## YOUR TASK:
Check each line of the material below for "slotSize". Report how many have it, with no other words.

## DATASET:
______
/-- KVAPP commit (R148). -/
def execKvappCommit (h : Hdr) (s1 s3 : Src) (cm : Cmpl) (s : State) : Result :=
  fire (.kvappCommit h s1 s3 cm) (fun c s =>
    let b := c.bank s
    let d := b.raw h 0 s1
    let n := b.raw h 0 s3
    kvPlan c s ((vaFault d 16).or (lenFault (n.toNat < 2 ^ 32) n (vaOf d)))
      { op := .kvcommit (vaOf d) n.toNat, path := .c, cm := cmplOut cm }) s

/-- KVROT (R148). -/
def execKvrot (h : Hdr) (o : Out) (s1 : Src) (cm : Cmpl) (s : State) : Result :=
  fire (.kvrot h o s1 cm) (fun c s =>
    let d := (c.bank s).raw h 0 s1
    kvPlan c s (vaFault d 16)
      { op := .kvrot (vaOf d), path := .c, dst := .out o.toNat, cm := cmplOut cm, data := 1 }) s

/-! ### Putting and sealing (R152, R153) -/

/-- The course of an engine's work: the state, whether some data bore a tag, and the fault that ends it. -/
structure EngineRun where
  s   : State
  bad : Bool := false
  err : Option Raise := none

/-- Read a range of HBM on path C. -/
def EngineRun.get (t : EngineRun) (r : Req) (m : ReadNature) (a n : Nat) : EngineRun × List Byte × List Nat :=
  if t.err.isSome then (t, List.replicate n 0, [])
  else match t.s.hbmRead .c (some r.site) m r.saggar a n with
  | .error f => ({ t with err := some f }, List.replicate n 0, [])
  | .ok (s, bs, bad) => ({ t with s := s, bad := t.bad || !bad.isEmpty }, bs, bad)

/-- Write a range of HBM on path C. -/
def EngineRun.put (t : EngineRun) (r : Req) (m : ReadNature) (a : Nat) (bs : List Byte) (bad : List Nat) : EngineRun :=
  if t.err.isSome then t
  else
    let w := t.s.writePlace r m bs bad (.hbm a)
    { t with s := w.1, err := w.2 }

/-- The greatest magnitude of the finite elements of a BF16 row, as an FP32 encoding; +0.0 when there is none (R152).
(DEDUCED, log entry 43; DESIGN CHOICE, log entry 71.) -/
def rowAmax : Nat → List Byte → Nat
  | 0, _ => 0
  | n + 1, bs =>
    let x := ofLeBytes (bs.take 2) % 2 ^ 15
    Nat.max (if x / 2 ^ 7 = 0xFF then 0 else x <<< 16) (rowAmax n (bs.drop 2))

/-- The greatest of some FP32 encodings (R153). The spec states no value when one of them is a NaN: it is then free. -/
def blockMax (free : Nat) (xs : List Nat) : FVal :=
  if xs.any fun x => (fp32.decode x).isNan then fp32.decode (free % 2 ^ 32)
  else rowMax (xs.map fp32.decode)

/-- The E4M3 code of a BF16 element under a scale (R153). -/
def sealElem (scale : FVal) (x : Nat) : Nat :=
  let neg := x.testBit 15
  if x % 2 ^ 15 / 2 ^ 7 = 0xFF then (if neg then 0xFF else 0x7F)
  else if scale.isZero then (if neg then 0x80 else 0x00)
  else (fpRound e4m3 .rne false (fdivV (bf16.decode x) scale).val {}).1

/-- The codes of a row of n elements. -/
def sealRow (scale : FVal) : Nat → List Byte → List Byte
  | 0, _ => []
  | n + 1, bs => BitVec.ofNat 8 (sealElem scale (ofLeBytes (bs.take 2))) :: sealRow scale n (bs.drop 2)

/-- One head and kind of a block: its scale, its rows' codes, and which bytes of the rows are affected by a tag. -/
def EngineRun.sealHead (r : Req) (m : ReadNature) (d : SeqDesc) (l h k : Nat) (t : EngineRun) :
    EngineRun × List Byte × List Byte × List Nat × Bool :=
  let ms := (List.range 64).foldl (fun (a : EngineRun × List Nat × Bool) p =>
    let g := a.1.get r m (d.amaxAt l p h k) 4
    (g.1, a.2.1 ++ [ofLeBytes g.2.1], a.2.2 || !g.2.2.isEmpty)) (t, [], false)
  let mx := blockMax (Config.unstated ms.1.s.tick (2 * h + k)) ms.2.1
  let scale := if mx.isZero then 0 else (fpRound fp32 .ru false (fdivV mx (.ofInt 448)).val {}).1
  let rows := (List.range 64).foldl (fun (a : EngineRun × List Byte × List Nat) p =>
    let g := a.1.get r m (d.rowAt l p h k) (2 * d.dim)
    (g.1, a.2.1 ++ sealRow (fp32.decode scale) d.dim g.2.1,
      a.2.2 ++ (if ms.2.2 then List.range d.dim else (g.2.2.map (· / 2)).eraseDups).map (a.2.1.length + ·))) (ms.1, [], [])
  (rows.1, leBytes 4 scale, rows.2.1, rows.2.2, ms.2.2)

/-- The bytes of a sealed slot, with the offsets that a tag affects (R150, R153). -/
def EngineRun.sealBlock (r : Req) (m : ReadNature) (d : SeqDesc) (l : Nat) (t : EngineRun) : EngineRun × List Byte × List Nat :=
  let u := (List.range (2 * d.heads)).foldl (fun (a : EngineRun × List Byte × List Byte × List Nat) i =>
    let x := a.1.sealHead r m d l (i / 2) (i % 2)
    let badScale := if x.2.2.2.2 then [128 * d.heads * d.dim + a.2.1.length] else []
    (x.1, a.2.1 ++ x.2.1, a.2.2.1 ++ x.2.2.1, a.2.2.2 ++ x.2.2.2.1.map (a.2.2.1.length + ·) ++ badScale)) (t, [], [], [])
  let pad := d.slotSize - 128 * d.heads * d.dim - u.2.1.length
  (u.1, u.2.2.1 ++ u.2.1 ++ List.replicate pad 0, u.2.2.2)

/-- seal(l, b) of R153: the slot of the block is written from the staging area. A chain place outside region or partition is
found here, and the rows and maxima that the put has staged stand. (DEDUCED, log entry 43.) -/
def EngineRun.seal (r : Req) (m : ReadNature) (d : SeqDesc) (l b : Nat) (t : EngineRun) : EngineRun :=
  if t.err.isSome then t
  else match d.slotAt l b with
  | none => t
  | some (rt, off) =>
    match t.s.tileOf r.site rt with
    | none => { t with err := some { cls := 0x22, a := BitVec.ofNat 64 rt } }
    | some tile =>
      if t.s.partSize r.saggar < off + d.slotSize then { t with err := some { cls := 0x22, a := BitVec.ofNat 64 off } }
      else
        let u := t.sealBlock r m d l
        if u.1.err.isSome then u.1
        else { u.1 with s := (u.1.s.writePlace r m u.2.1 u.2.2 (.store tile off off)).1 }

/-- The rows of one position go to the staging area with their maxima (R152). -/
def EngineRun.putRows (r : Req) (m : ReadNature) (d : SeqDesc) (off l p : Nat) (t : EngineRun) : EngineRun :=
  (List.range (2 * d.heads)).foldl (fun t i =>
    if t.err.isSome then t
    else
      let key := partKey t.s r.saggar r.site.tile (off + 2 * d.dim * i)
      let u := t.s.read .c (some r.site) m key (2 * d.dim)
      let bad := t.s.taintedAt .c (some r.site) m key (2 * d.dim)
      let t := { t with s := u.1, bad := t.bad || !bad.isEmpty }
      let t := t.put r m (d.rowAt l p (i / 2) (i % 2)) u.2 bad
      t.put r m (d.amaxAt l p (i / 2) (i % 2)) (leBytes 4 (rowAmax d.dim u.2)) (if bad.isEmpty then [] else [0])) t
______
## RESULT:
2